We are building our home and it is in a pre-drywall state. When we measured the room size, we found the sizes of 2 rooms are smaller than what the builder has shown in the floor plan. When we raised this concern, the builder came back saying that the construction is as per the plan and there was a printing mistake in the marketing material. One room Size 14’x14′.3” in floor plan but after construction, it is 12′.5’x14′. Another room size 14’x12′ in floor plan but after construction, it is

13′.’7’x11′.11′

Asked on May 12, 2018 under Real Estate Law, Texas

Answers:

SJZ, Member, New York Bar / FreeAdvice Contributing Attorney

Answered 3 years ago | Contributor

It is likely that you could sue based on either or both of fraud (misrepresentations as to room size being made to get you to buy/build the home) and/or breach of contract (if the contract with the builder incorporated or referenced the measurements in the marketing material).

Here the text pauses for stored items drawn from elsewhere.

@[simp] theorem failRaw_calm (slot : Nat) (status : Code) (h : Calm b s) :
    Calm b (failRaw s slot status) := by
  unfold failRaw
  repeat' first
    | with_reducible assumption
    | with_reducible refine calm_ite ?_ ?_
    | with_reducible apply dropWork_calm
    | with_reducible apply noteDone_calm
    | with_reducible apply setState_calm
    | with_reducible refine (calm_modStep _ _).2 ?_
    | with_reducible refine forAll_calm (fun _ _ _ => ?_) ?_
    | with_reducible refine foldl_calm (fun _ _ _ => ?_) ?_
    | extract_lets
    | split

@[simp] theorem noticeTo_calm (j : Nat) (dest : List Nat) (n : Notice) (h : Calm b s) :
    Calm b (noticeTo s j dest n) := by
  unfold noticeTo
  repeat' first
    | with_reducible assumption
    | with_reducible refine calm_ite ?_ ?_
    | with_reducible apply sendCtl_calm
    | with_reducible refine forAll_calm (fun _ _ _ => ?_) ?_

@[simp] theorem sendNotice_calm (j origin : Nat) (n : Notice) (h : Calm b s) :
    Calm b (sendNotice s j origin n) := by
  unfold sendNotice
  repeat' first
    | with_reducible assumption
    | with_reducible refine calm_ite ?_ ?_
    | with_reducible apply noticeTo_calm

@[simp] theorem startAbort_calm (j jstep p : Nat) (cause code : Code) (lost : Bool) (h : Calm b s) :
    Calm b (startAbort s j jstep p cause code lost) := by
  unfold startAbort
  repeat' first
    | with_reducible assumption
    | with_reducible refine calm_ite ?_ ?_
    | with_reducible apply closeWindows_calm
    | with_reducible apply sendNotice_calm
    | with_reducible refine (calm_modJob _ _).2 ?_

@[simp] theorem failWith_calm (slot : Nat) (status code : Code) (h : Calm b s) :
    Calm b (failWith s slot status code) := by
  unfold failWith
  repeat' first
    | with_reducible assumption
    | with_reducible refine calm_ite ?_ ?_
    | with_reducible apply failRaw_calm
    | with_reducible apply startAbort_calm
    | with_reducible refine forAll_calm (fun _ _ _ => ?_) ?_
    | with_reducible refine foldl_calm (fun _ _ _ => ?_) ?_
    | extract_lets
    | split

@[simp] theorem failStep_calm (slot : Nat) (status : Code) (h : Calm b s) :
    Calm b (failStep s slot status) := by
  unfold failStep
  simp [h]

@[simp] theorem failAll_calm (c : Step → Bool) (status : Code) (h : Calm b s) :
    Calm b (failAll s c status) := by
  unfold failAll
  repeat' first
    | with_reducible assumption
    | with_reducible refine calm_ite ?_ ?_
    | with_reducible apply failStep_calm
    | with_reducible refine forAll_calm (fun _ _ _ => ?_) ?_

@[simp] theorem deleteJob_calm (j : Nat) (h : Calm b s) :
    Calm b (deleteJob s j) := by
  unfold deleteJob
  repeat' first
    | with_reducible assumption
    | with_reducible refine calm_ite ?_ ?_
    | with_reducible apply closeWindows_calm
    | with_reducible apply failAll_calm
    | with_reducible refine forAll_calm (fun _ _ _ => ?_) ?_
    | with_reducible refine foldl_calm (fun _ _ _ => ?_) ?_
    | extract_lets
    | split
    | fail_if_no_progress with_reducible (conv => arg 3; whnf)
    | refine calm_upd ?_ rfl rfl rfl rfl rfl rfl rfl rfl rfl rfl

But since these changes would almost certainly not be considered "material" or important, you would not be able to terminate or void the contract, but could only get some amount--possibily a modest amount--of compensation for the discrepancy.
Example of how a court could evaluate the case. 14x14.3 vs. 12.5x14 is a difference of 25.2 sq. feet; 14x12 vs. 13.7x11.11 is a difference of 15.93 sq. feet; you are a total of 41.13 sq. feet short. Say the whole house was supposed to be 2,000 sq. feet and instead you have 1,958.87 sq. feet; that means your house is 2% short in sq. footage. Say you are spending $150,000 on the construction (the sq. foot difference in the house does not affect the size or value of the lot, so only the house portion of the total price is in issue): if you were shorted by 2%, a court might give you $3,000 back. Whether it is worth going to the trouble and cost of a lawsuit in this hypothetical example (assuming the builder does not voluntarily give you some compensation) is debateable--remember: if you hire a lawyer, you have to pay out of pocket and cannot recover you legal fees.